I would break this down into some small steps, which may not be the most efficient but would at least give you a starting point to work from if efficiency were an issues for your real problem.
First, compute the row maxes:
maxs <- apply(Mydata[, -1], 1, max)
> maxs
[1] 3 4 1 3 2 4 4 2 4 4
Next compute how which values in the rows equal the maximum
wMax <- apply(Mydata[, -1], 1, function(x) length(which(x == max(x))))
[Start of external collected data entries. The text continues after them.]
/-- The registers of each 64 KiB page of the register space, by page number. -/
def regsOfPage (page : Nat) : List Reg :=
  match page with
  | 0x0 => [.GLB_TICK_CFG, .GLB_TICK_NUM, .GLB_COMMIT_SEQ, .GLB_TICK_STATUS, .GLB_FENCE, .GLB_FENCE_DONE, .GLB_TICK_FENCE, .GLB_ID] ++
      [.GLB_EVENT, .GLB_LOCK, .GLB_UNLOCK, .GLB_GUARD_ARMED, .GLB_GUARD_STATUS, .GLB_STATUS, .GLB_FUSE_SHADOW, .GLB_CFG_DIGEST] ++
      [.GLB_PINS, .GLB_RESET_CAUSE]
  | 0x1 => [.PWR_STATUS, .PWR_EVENT, .PWR_POLICY, .PWR_CMD, .PWR_TEST_CFG, .PWR_FEED, .PWR_HEALTH, .PWR_HOLDUP] ++
      [.PWR_COUNTS]
  | 0x2 => [.EVT_EVENT, .EVT_IRQ_STATUS, .EVT_IRQ_EN, .EVT_DMP_SEL, .EVT_PF_SWINT, .EVT_PF_MOD, .EVT_RING_PROD, .EVT_RING_CONS] ++
      [.EVT_RING_STATUS]
  | 0x3 => [.TIM_NOW_HI, .TIM_NOW_LO, .TIM_STATUS, .TIM_EVENT, .TIM_SERVO_CFG, .TIM_HOLD_CFG, .TIM_ADJ, .TIM_SET_SEC] ++
      [.TIM_SET_NS, .TIM_FREQ, .TIM_HOLD_FREQ, .TIM_REF_PRIO, .TIM_MON_CFG, .TIM_PTP_MEAS, .TIM_PPS_CFG, .TIM_PPS_TOD] ++
      [.TIM_PPS_ERR, .TIM_ISLAND, .TIM_REF_STATUS, .TIM_INST_CFG, .TIM_PORT_CFG, .TIM_PORT_EXT, .TIM_PORT_ASYM, .TIM_PORT_FACT] ++
      [.TRG_EVENT, .TRG_STATUS, .TRG_IN_CFG, .TRG_IN_HEAD0, .TRG_IN_HEAD1, .TRG_IN_POP, .TRG_OUT_CFG, .TRG_OUT_LEVEL]
  | 0x4 => [.PRT_PORT_CFG, .PRT_PORT_STATUS, .PRT_PORT_EVENT, .PRT_FC_CFG, .PRT_EEE_CFG, .PRT_WAKE_STATUS, .PRT_WAKE_TIME, .PRT_MAC_ADDR] ++
      [.PRT_LANE_CFG, .PRT_LANE_STATUS, .PRT_TILE_CTL, .PRT_TILE_STATUS, .PRT_TILE_EVENT, .PRT_TILE_WAKE, .PRT_TILE_WAKE_TIME]
  | 0x5 => [.PRT_PORT_CFG, .PRT_PORT_STATUS, .PRT_PORT_EVENT, .PRT_FC_CFG, .PRT_EEE_CFG, .PRT_WAKE_STATUS, .PRT_WAKE_TIME, .PRT_MAC_ADDR] ++
      [.PRT_LANE_CFG, .PRT_LANE_STATUS, .PRT_TILE_CTL, .PRT_TILE_STATUS, .PRT_TILE_EVENT, .PRT_TILE_WAKE, .PRT_TILE_WAKE_TIME]
  | 0x8 => [.PAR_WIN_CMD, .PAR_WIN_W0, .PAR_WIN_W1, .PAR_EVENT, .PAR_HEDGE_CFG, .PAR_TPID, .PAR_UDP_PORTS]
  | 0x9 => [.CLS_SLICE_CFG, .CLS_RULE_CMD, .CLS_RULE_ACT, .CLS_RULE_KEY, .CLS_RULE_MASK, .CLS_HEDGE_CFG, .CLS_EVENT, .CLS_DSCP_MAP] ++
      [.CLS_PCP_MAP, .CLS_EXC_TB]
  | 0xA => [.FDB_CFG, .FDB_PRUNE_CFG, .FDB_WIN_CMD, .FDB_WIN_DATA0, .FDB_WIN_DATA1, .FDB_EVENT, .FDB_LEARN_STATUS, .FDB_HEDGE_CFG] ++
      [.FDB_HEDGE_AGE, .FDB_HEDGE_STATUS, .FDB_PORT_CFG, .FDB_TBL_CMD, .FDB_TBL_DATA]
  | 0xB => [.LPM_CFG, .LPM_STATUS, .LPM_WIN_CMD, .LPM_WIN_DATA, .LPM_EVENT, .LPM_ROOT]
  | 0xC => [.BUF_CFG, .BUF_STATUS, .BUF_CAPACITY, .BUF_EVENT, .BUF_HEDGE_CFG, .BUF_HEDGE_CLASS, .BUF_HEDGE_STATUS, .BUF_PORT_CFG] ++
      [.BUF_PORT_PFC, .BUF_PORT_STATUS, .BUF_TILE_CFG, .BUF_TILE_STATUS]
  | 0xD => [.QUE_VOQ_CMD, .QUE_VOQ_DATA0, .QUE_VOQ_DATA1, .QUE_EVENT, .QUE_EDIT_CMD, .QUE_EDIT_DATA]
  | 0xE => [.SCH_EVENT, .SCH_PORT_CFG, .SCH_PORT_LAUNCH, .SCH_PORT_STATUS, .SCH_CLASS_CFG, .SCH_GATE_CTL, .SCH_GATE_SWITCH, .SCH_GATE_BANK] ++
      [.SCH_GATE_WIN_CMD, .SCH_GATE_WIN_DATA]
  | 0xF => [.SHP_CLASS, .SHP_PORT, .SHP_WIN_CMD, .SHP_WIN_DATA, .SHP_EVENT, .SHP_CLASS_TOKENS, .SHP_PORT_TOKENS, .POL_MAP] ++
      [.POL_WIN_CMD, .POL_WIN_DATA0, .POL_WIN_DATA1, .POL_EVENT]
  | 0x10 => [.CLP_CFG, .CLP_STATUS, .CLP_EVENT, .CLP_HEDGE_CFG, .CLP_HEDGE_SEL, .CLP_RING_CFG, .CLP_RING_PROD, .CLP_RING_CONS] ++
      [.CLP_HOST_BASE, .CLP_HOST_IDX, .CLP_EXPORT, .CLP_PORT_SAMPLE]
  | 0x11 => [.ENG_CLUSTER_CTL, .ENG_CLUSTER_STATUS, .ENG_EVENT, .ENG_XCHG_CTL, .ENG_XCHG_STATUS, .ENG_CS_WIN_CMD, .ENG_CS_WIN_DATA0, .ENG_CS_WIN_DATA1] ++
      [.ENG_CS_WIN_DATA2, .ENG_TMR_CFG, .ENG_TMR_STATUS, .ENG_JQ_STATUS, .ENG_DOORBELL, .ENG_JOB_LIMIT, .ENG_HEDGE_THR, .ENG_SQ_CFG] ++
      [.ENG_EVT_ROUTE, .ENG_DISPATCH, .ENG_TICKJOB0, .ENG_TICKJOB1]
  | 0x12 => [.EPC_CYCLE, .EPC_FREEZE_CYCLE, .EPC_STATUS, .EPC_SEL, .EPC_CTR, .EPC_CTL, .EPC_EVENT, .EPC_SAMPLE_CFG] ++
      [.EPC_SAMPLE_IDX, .EPC_SAMPLE_CMD, .EPC_SAMPLE_DATA0, .EPC_SAMPLE_DATA1, .EPC_GLB_CTL]
  | 0x13 => [.DRM_CFG, .DRM_STATUS, .DRM_EVENT, .DRM_ERR_LOG, .DRM_TRAIN_CFG, .DRM_CH_CTL, .DRM_CH_STATUS, .DRM_HEDGE_WIN] ++
      [.DRM_HEDGE_BW, .DRM_WIN_CMD, .DRM_WIN_DATA]
  | 0x14 => [.HDG_CFG, .HDG_STATUS, .HDG_EVENT, .HDG_RESET, .HDG_EVT_CFG, .HDG_VEC_MAP, .HDG_SWINT, .HDG_VEC_MOD]
  | 0x15 => [.HDG_PORT_OWNER, .HDG_GAP_CFG0, .HDG_GAP_CFG1, .HDG_GAP_STATUS, .HDG_ROOT_FLOOR]
  | 0x16 => [.INT_SCRUB_CFG, .INT_EVENT, .INT_UNC_LOG, .INT_BUCKET_CFG, .INT_BUCKET_MAX, .INT_SCRUB_PASS, .GRF_CMD, .GRF_CFG] ++
      [.GRF_STATUS, .GRF_EVENT, .GRF_SPARES, .GRF_RECORD, .GRF_MAP_BANK, .GRF_MAP_CLS, .AGE_CFG, .AGE_STATUS] ++
      [.AGE_EVENT, .AGE_LIFE_DIE, .AGE_LIFE_MOD, .AGE_TEMP, .AGE_MON, .AGE_FORECAST]
  | 0x17 => [.UPD_CTL, .UPD_CFG, .UPD_STATUS, .UPD_EVENT, .UPD_KEYS, .UPD_REVOKE, .UPD_COMP, .NVM_STATUS] ++
      [.NVM_JOURNAL, .NVM_GASP, .NVM_EVENT, .NVM_WEAR]
  | 0x18 => [.BOOT_STATUS, .BOOT_TIMES, .TOP_INFO, .TOP_ORIGIN, .TOP_DIGEST, .CFG_DRIFT, .DMP_CFG, .DMP_ADDR] ++
      [.DMP_STATION, .DMP_GATEWAY, .DMP_KEYS, .DMP_RX_HIGH, .DMP_TX_NEXT, .DMP_REJECTS, .DMP_EVENT, .LLDP_CFG]
  | _ => []
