-- ==== Sys2Proof/Machine/State.lean ====
section
/-! DEFINITION. The state of the module: plain data, every register, queue, buffer, table, mode and pin the spec gives it,
and the queue of commands that wait. Sparse tables are lists of key and value in rising key order. -/

namespace Sys2Proof.Machine

/-! ### Reasons a step stops -/

/-- A stop the module itself reports. No command of this model raises one: every command of the table has an effect, so
this type is kept with the one reason the interface of a block can give. Safe: a fault stops the model where the module
goes on. -/
inductive Fault where
  /-- The command's operands break the well-formedness the table's row states (raised by no meaning; kept for callers
  that check first). Safe. -/
  | illFormed
  deriving DecidableEq, Repr

/-- A command the model gives no meaning. -/
inductive Refusal where
  /-- Raised by the arms of Dispatch.lean that have no meaning yet, with the row's mnemonic. Safe. -/
  | notModelled (mnemonic : String)
  deriving DecidableEq, Repr

/-! ### The tick and the staging buffer (The Tick, Staged Commits and Fences) -/

/-- What one entry of the staging buffer holds a value for (R28, R31): a field of a register, or an entry of one of the
three tick-staged tables (R74, R175, R181), or the request word of a cluster exchange. -/
inductive StageKey where
  | field (reg : Reg) (idx lo width : Nat)
  | node (i : Nat)
  | transition (i : Nat)
  | policer (i : Nat)
  | streamShaper (i : Nat)
  deriving DecidableEq, Repr

/-- One staged write: what it writes and the value. -/
structure Staged where
  key : StageKey
  value : Nat
  deriving DecidableEq, Repr

/-- One window of indirect access (R371): the block, and the path whose set it is (0 for a window all paths share). -/
inductive WinId where
  | par
  | cls (path : Nat)
  | fdb (path : Nat)
  | tbl (path : Nat)
  | lpm (path : Nat)
  | voq
  | edit
  | gate (path : Nat)
  | shp (path : Nat)
  | pol (path : Nat)
  | cs (cluster : Nat)
  | sample (cluster : Nat)
  | dram (path : Nat)
  | grf
  deriving DecidableEq, Repr

/-- A classifier entry (R82): key and mask of 320 bits, the action word of CLS_RULE_ACT, and its valid bit. -/
structure Rule where
  /-- Key, mask, action and VALID. -/
  key : Nat
  mask : Nat
  act : Word
  valid : Bool
  deriving DecidableEq, Repr

/-- A window command in progress (R372): its place in the order of acceptance, and the register values that stand when it
completes (results and STATUS). -/
structure WinCmd where
  /-- The window set the command holds. -/
  win : WinId
  /-- Its place in the order of acceptance. -/
  seq : Nat
  /-- The command register, its index and the bit of its BUSY. -/
  cmd : Reg
  idx : Nat
  busyBit : Nat
  /-- Register, index and value of every register the completion writes. -/
  result : List (Reg × Nat × Word)
  /-- A FLUSH or CLEAR_NODE, whose effect is spread over the command, and its progress. -/
  walk : Nat := 0
  /-- Slice, index and rule of a WRITE with FORCE to a valid entry, which stands when the command completes (R89). -/
  rule : Option (Nat × Nat × Rule) := none
  deriving DecidableEq, Repr

/-- A write held because its window set is busy (R372), oldest first. -/
structure HeldWrite where
  /-- The path, the offset and the word of the write, and the window set it waits for. -/
  path : Path
  off : Nat
  value : Word
  win : WinId
  /-- The engine thread that issued it. -/
  thread : Option Nat := none
  deriving DecidableEq, Repr

/-- An outstanding fence (R37, R38): its token, the last window command it waits for and the commit it waits for. -/
structure FenceWait where
  /-- The token, the last window command before it, the commit that applies what was staged before it, and the PERIOD writes before it. -/
  token : Nat
  winSeq : Nat
  commit : Nat
  period : Nat := 0
  deriving DecidableEq, Repr

/-- The tick and its housekeeping. -/
structure TickSt where
  /-- The ending boundary of the current tick, as a value of the time counter in time units; first that of the default period of
  8 µs (R24). -/
  boundary : Nat := 52428800000000000
  /-- Writes staged in the current tick and in the following one (R28), oldest first. -/
  now : List Staged := []
  next : List Staged := []
  /-- The set of that tick has overflowed and is discarded whole (R30). -/
  nowLost : Bool := false
  nextLost : Bool := false
  /-- A PERIOD waiting for the whole second (R26), and that second's instant. -/
  periodPend : Option (Nat × Nat) := none
  /-- PERIOD writes accepted, and those that no longer wait (R26, R37). -/
  periodSeq : Nat := 0
  periodDone : Nat := 0
  /-- Consecutive ticks without an overrun, 0 to 16 (R35), and whether the current tick contains one. -/
  clean : Nat := 0
  overrun : Bool := false
  /-- The tick in progress was shortened or lengthened by a step (R27). -/
  stepTick : Bool := false
  /-- Tick numbers a forward step skipped: their first number and the number after the last (R27, R276). -/
  skipped : Option (Nat × Nat) := none
  /-- Clusters whose due tick jobs, and whose timers, of the latest commit are still to be enqueued (R276, R279). -/
  jobsDue : List Nat := []
  timersDue : List Nat := []
  /-- Outstanding fences, oldest first (R38). -/
  fences : List FenceWait := []
  /-- The token of a tick fence that is busy (R39). -/
  fenceTok : Nat := 0
  deriving DecidableEq, Repr

/-- Window commands in progress and the writes they hold (R372). -/
structure WinSt where
  /-- Window commands accepted so far. -/
  seq : Nat := 0
  /-- Commands in progress, in order of acceptance. -/
  busy : List WinCmd := []
  /-- Writes they hold, oldest first. -/
  held : List HeldWrite := []
  deriving DecidableEq, Repr

/-! ### Network time (Network Time, Timestamps and References) -/

/-- A phase correction that waits for its commit (R206): a step, or a set with the instant of its acceptance. -/
inductive AdjPend where
  | step (offset : Int)
  | set (value accepted : Nat)
  deriving DecidableEq, Repr

/-- What the module has learned of one OCXO: the PLL words of its holdover mean (R211, at most 1,000, newest first) and
its differences from the selected reference (R214, at most 86,400, newest first), both in units of 10⁻¹⁵. -/
structure OcxoSt where
  /-- The PLL words of its holdover mean, and its differences from the selected reference. -/
  words : List Int := []
  diffs : List Int := []
  /-- Its OVEN_READY is high (R213). -/
  ovenReady : Bool := false
  deriving DecidableEq, Repr

/-- The reference monitor's record of one reference (R214, R215). -/
structure RefSt where
  /-- Consecutive windows within and beyond SOFT_PPB without a phase step. -/
  within : Nat := 0
  beyond : Nat := 0
  /-- Seconds it has been GOOD, for the wait to restore (R216). -/
  goodS : Nat := 0
  /-- The phase of the last window, ns or quarter ns as measured, and whether there was one. -/
  lastPhase : Option Int := none
  /-- TIME cycle of the last edge or measurement write. -/
  lastSeen : Nat := 0
  deriving DecidableEq, Repr

/-- The time counter and its steering. Time units: 1 ns is 65,536 × 10⁸ units, so that a fraction of 2⁻¹⁶ ns and a slew
of 10⁻⁸ per cycle are both whole numbers of units (R200, R205). -/
structure TimeSt where
  /-- TIME cycles since power-on or device reset. -/
  cycles : Nat := 0
  /-- The time counter, in time units. -/
  net : Nat := 0
  /-- Slew still to be applied, signed, in time units (R205). -/
  slew : Int := 0
  /-- A step or a set that waits for its commit (R206). -/
  adj : Option AdjPend := none
  /-- The control word the PLL applies, in units of 10⁻¹⁵ (R203). -/
  pllWord : Int := 0
  /-- What the module has learned of OCXO-A and of OCXO-B. -/
  ocxoA : OcxoSt := {}
  ocxoB : OcxoSt := {}
  /-- The monitor's record of each of the four references. -/
  ref0 : RefSt := {}
  ref1 : RefSt := {}
  ref2 : RefSt := {}
  ref3 : RefSt := {}
  /-- TIME cycle of the last TIM_ADJ write, of the last reference switch or rejoin, and of the entry to HOLDOVER. -/
  adjAt : Nat := 0
  switchAt : Nat := 0
  holdAt : Nat := 0
  /-- TIM_ADJ writes in the current monitor window, and whether every OFFSET was within LOCK_NS (R210). -/
  adjWrites : Nat := 0
  adjWithin : Bool := true
  /-- Consecutive windows that meet R210's condition for LOCKED. -/
  lockRun : Nat := 0
  /-- PPS_IN: TIME cycle of the last edge (R229). -/
  ppsAt : Option Nat := none
  /-- The difference REF10_IN, OCXO-A, OCXO-B last measured against the monitor's clock, in units of 10⁻¹⁵ (R203). -/
  measA : Int := 0
  measB : Int := 0
  meas10 : Int := 0
  /-- PPS_OUT is high, until this TIME cycle (R231). -/
  ppsOutEnd : Option Nat := none
  /-- The last step applied, for frames stamped before it (R208): the TIME cycle and the size in time units. -/
  lastStep : Option (Nat × Int) := none
  /-- Transmit-stamp jobs enqueued in the second that began at a TIME cycle (R228). -/
  stampSec : Nat := 0
  stampJobs : Nat := 0
  /-- The REF domain monitors (R16). -/
  monitorUp : Bool := true
  /-- A time-bearing reference has been selected since time came to run at its holdover rate (R211). -/
  holdSel : Bool := false
  deriving DecidableEq, Repr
This gives a list, which we can sapply()
over to get the number of values equalling the maximum:
nMax <- sapply(wMax, length)
> nMax
[1] 1 1 4 2 3 1 1 1 1 4
Now add the Max
& Var
columns:
Mydata$Max <- ifelse(nMax > 1L, 999, maxs)
Mydata$Var <- ifelse(nMax > 1L, NA, sapply(wMax, `[[`, 1))
> Mydata
ID X1 X2 X3 X4 Max Var
1 1 3 1 1 1 3 1
2 2 1 2 1 4 4 4
3 3 1 1 1 1 999 NA
4 4 1 3 3 1 999 NA
5 5 2 2 2 1 999 NA
6 6 1 2 3 4 4 4
7 7 2 4 3 3 4 2
8 8 1 1 2 1 2 3
9 9 3 2 1 4 4 4
10 10 4 4 4 4 999 NA
This isn't going to win any prizes for elegant use of the language, but it works and you can build off of it.
(That last line creating Var
needs a little explanation: wMax
is actually a list. We want the first element of each component of that list (because those will be the only maximums), and the sapply()
call produces that.)
Now we can write a function that incorporates all the steps for you:
MaxVar <- function(x, na.rm = FALSE) {
## compute `max`
maxx <- max(x, na.rm = na.rm)
## which equal the max
wmax <- which(x == max(x))
## how many equal the max
nmax <- length(wmax)
## return
out <- if(nmax > 1L) {
c(999, NA)
} else {
c(maxx, wmax)
}
out
}
And use it like this:
> new <- apply(Mydata[, -1], 1, MaxVar)
> new
[,1] [,2] [,3] [,4] [,5] [,6] [,7] [,8] [,9] [,10]
[1,] 3 4 999 999 999 4 4 2 4 999
[2,] 1 4 NA NA NA 4 2 3 4 NA
> Mydata <- cbind(Mydata, Max = new[1, ], Var = new[2, ])
> Mydata
ID X1 X2 X3 X4 Max Var
1 1 3 1 1 1 3 1
2 2 1 2 1 4 4 4
3 3 1 1 1 1 999 NA
4 4 1 3 3 1 999 NA
5 5 2 2 2 1 999 NA
6 6 1 2 3 4 4 4
7 7 2 4 3 3 4 2
8 8 1 1 2 1 2 3
9 9 3 2 1 4 4 4
10 10 4 4 4 4 999 NA
Again, not the most elegant or efficient of code, but it works and it's easy to see what it is doing.